One investigator who came to church is our investigator Nympha.  She is 16 years old and is preparing for baptism in January.  She is really good friends with another young woman Roella, who was a less active in our branch, but has since returned.  Roella, who only recently started coming back to church, brought her friend with her!  Roella and Nympha are both so sweet and both have strong testimonies.  Nympha enjoyed church and even mentioned to Roella that she might want to serve a mission when she's older.  It made me so happy!  I am so blessed to be sharing this wonderful gift of the gospel.  These girls, Roella and Nympha, both understand that gift and have a desire to share it.  It is amazing to see.  It brought tears to my eyes to think that I had a little part in shaping their desire to serve and to bring people unto Christ.  That's all I want, and the only reason I am here.  To bring them to Him.  I am just the messenger, the delivery girl (like my job at UPS last year!  Haha!).  I deliver the message, deliver the gift, but I am not the gift.  HE is the gift.  Jesus Christ is the best gift on earth.  At Christmas time, at good times, and especially at bad times.  He is the gift for all of us.  If I can give that gift to others and inspire them to continue to share it, to keep the missionary work going, I'd be the happiest "delivery girl" in the world.  As members of the church we have a responsibility to share this amazing, perfect gift with the world.  If we don't share it, who will?  We must share this happiness we have with others.  We must give!  I am blessed to be a full time "giver" of the gospel to these amazing people in this beautiful, crazy place. 

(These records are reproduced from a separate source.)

@[simp] theorem countBad_nv (s : State) : (countBad s).nv = s.nv := rfl
@[simp] theorem countBad_core (s : State) : (countBad s).core = s.core := rfl
@[simp] theorem countBad_handler (s : State) : (countBad s).handler = s.handler := rfl
@[simp] theorem countBad_lines (s : State) : (countBad s).lines = s.lines := rfl
@[simp] theorem countBad_fresh (s : State) : (countBad s).fresh = s.fresh := rfl
@[simp] theorem countBad_pending (s : State) : (countBad s).pending = s.pending := rfl
@[simp] theorem countOverflow_nv (s : State) : (countOverflow s).nv = s.nv := rfl
@[simp] theorem countOverflow_core (s : State) : (countOverflow s).core = s.core := rfl
@[simp] theorem countOverflow_handler (s : State) : (countOverflow s).handler = s.handler := rfl
@[simp] theorem countOverflow_lines (s : State) : (countOverflow s).lines = s.lines := rfl
@[simp] theorem countOverflow_fresh (s : State) : (countOverflow s).fresh = s.fresh := rfl
@[simp] theorem countOverflow_pending (s : State) : (countOverflow s).pending = s.pending := rfl
@[simp] theorem countRefused_nv (s : State) : (countRefused s).nv = s.nv := rfl
@[simp] theorem countRefused_core (s : State) : (countRefused s).core = s.core := rfl
@[simp] theorem countRefused_handler (s : State) : (countRefused s).handler = s.handler := rfl
@[simp] theorem countRefused_lines (s : State) : (countRefused s).lines = s.lines := rfl
@[simp] theorem countRefused_fresh (s : State) : (countRefused s).fresh = s.fresh := rfl
@[simp] theorem countRefused_pending (s : State) : (countRefused s).pending = s.pending := rfl
@[simp] theorem deliver_nv (s : State) : (deliver s).nv = s.nv := rfl
@[simp] theorem deliver_handler (s : State) : (deliver s).handler = s.handler := rfl
@[simp] theorem deliver_lines (s : State) : (deliver s).lines = s.lines := rfl
@[simp] theorem deliver_fresh (s : State) : (deliver s).fresh = s.fresh := rfl
@[simp] theorem deliver_pending (s : State) : (deliver s).pending = s.pending := rfl
@[simp] theorem countBad_ring_badFrame (s : State) : (countBad s).ring.badFrame = satInc s.ring.badFrame := rfl
@[simp] theorem countBad_ring_overflow (s : State) : (countBad s).ring.overflow = s.ring.overflow := rfl
@[simp] theorem countBad_ring_refusedSource (s : State) : (countBad s).ring.refusedSource = s.ring.refusedSource := rfl
@[simp] theorem countBad_ring_buffers (s : State) : (countBad s).ring.buffers = s.ring.buffers := rfl
@[simp] theorem countBad_ring_answers (s : State) : (countBad s).ring.answers = s.ring.answers := rfl
@[simp] theorem countBad_ring_east (s : State) : (countBad s).ring.east = s.ring.east := rfl
@[simp] theorem countBad_ring_west (s : State) : (countBad s).ring.west = s.ring.west := rfl
@[simp] theorem countBad_ring_head (s : State) : (countBad s).ring.head = s.ring.head := rfl
@[simp] theorem countBad_ring_ownSequence (s : State) : (countBad s).ring.ownSequence = s.ring.ownSequence := rfl
@[simp] theorem countBad_ring_retired (s : State) : (countBad s).ring.retired = s.ring.retired := rfl
@[simp] theorem countBad_ring_bypass (s : State) : (countBad s).ring.bypass = s.ring.bypass := rfl
@[simp] theorem countOverflow_ring_badFrame (s : State) : (countOverflow s).ring.badFrame = s.ring.badFrame := rfl
@[simp] theorem countOverflow_ring_overflow (s : State) : (countOverflow s).ring.overflow = satInc s.ring.overflow := rfl
@[simp] theorem countOverflow_ring_refusedSource (s : State) : (countOverflow s).ring.refusedSource = s.ring.refusedSource := rfl
@[simp] theorem countOverflow_ring_buffers (s : State) : (countOverflow s).ring.buffers = s.ring.buffers := rfl
@[simp] theorem countOverflow_ring_answers (s : State) : (countOverflow s).ring.answers = s.ring.answers := rfl
@[simp] theorem countOverflow_ring_east (s : State) : (countOverflow s).ring.east = s.ring.east := rfl
@[simp] theorem countOverflow_ring_west (s : State) : (countOverflow s).ring.west = s.ring.west := rfl
@[simp] theorem countOverflow_ring_head (s : State) : (countOverflow s).ring.head = s.ring.head := rfl
@[simp] theorem countOverflow_ring_ownSequence (s : State) : (countOverflow s).ring.ownSequence = s.ring.ownSequence := rfl
@[simp] theorem countOverflow_ring_retired (s : State) : (countOverflow s).ring.retired = s.ring.retired := rfl
@[simp] theorem countOverflow_ring_bypass (s : State) : (countOverflow s).ring.bypass = s.ring.bypass := rfl
@[simp] theorem countRefused_ring_badFrame (s : State) : (countRefused s).ring.badFrame = s.ring.badFrame := rfl
@[simp] theorem countRefused_ring_overflow (s : State) : (countRefused s).ring.overflow = s.ring.overflow := rfl
@[simp] theorem countRefused_ring_refusedSource (s : State) : (countRefused s).ring.refusedSource = satInc s.ring.refusedSource := rfl
@[simp] theorem countRefused_ring_buffers (s : State) : (countRefused s).ring.buffers = s.ring.buffers := rfl
@[simp] theorem countRefused_ring_answers (s : State) : (countRefused s).ring.answers = s.ring.answers := rfl
@[simp] theorem countRefused_ring_east (s : State) : (countRefused s).ring.east = s.ring.east := rfl
@[simp] theorem countRefused_ring_west (s : State) : (countRefused s).ring.west = s.ring.west := rfl
@[simp] theorem countRefused_ring_head (s : State) : (countRefused s).ring.head = s.ring.head := rfl
@[simp] theorem countRefused_ring_ownSequence (s : State) : (countRefused s).ring.ownSequence = s.ring.ownSequence := rfl
@[simp] theorem countRefused_ring_retired (s : State) : (countRefused s).ring.retired = s.ring.retired := rfl
@[simp] theorem countRefused_ring_bypass (s : State) : (countRefused s).ring.bypass = s.ring.bypass := rfl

I love you all so so much!  I think and pray for you every day. It's a perfect time of the year to talk about Christ!  Maligayang Pasko!  Mahal kita!  Kayo'y maganda! 

xo Sister Anna Ray Allen




Monday, December 7, 2015

I love you all so so so much and emailing is one of my favorite things each week.  I am doing well!  I feel like I am getting better in the language and I am improving on being a missionary each day.  It's hard work, but I am starting to realize that choosing to serve a mission is one of the best decisions I will ever make.  I want to give my all!  I want to have no regrets! 

Here's an update on Nanay Relly for you (the one we gave the glasses to):  We visited her this past week, and were so excited to ask her if she read the BoM at all.  We were really anxious!  When we asked her if she had a chance to read, she smiled and said "Wen!"  Which in Ilocano is "opo." (yes) When we asked her what she read, she showed us in her BoM.  It was the page next to the Introduction, which is just a list of all the titles of the books in the scriptures.  She was so proud that she had read it, and happily said "Nagbasa ako lahat!"  ("I read it all!")  We laughed and told her that was a great start, but we made sure to leave her an actual reading assignment in 1 Nephi, with a sticky note on it so she would remember.  Even though she didn't really read scripture, we were happy she started.  Haha!  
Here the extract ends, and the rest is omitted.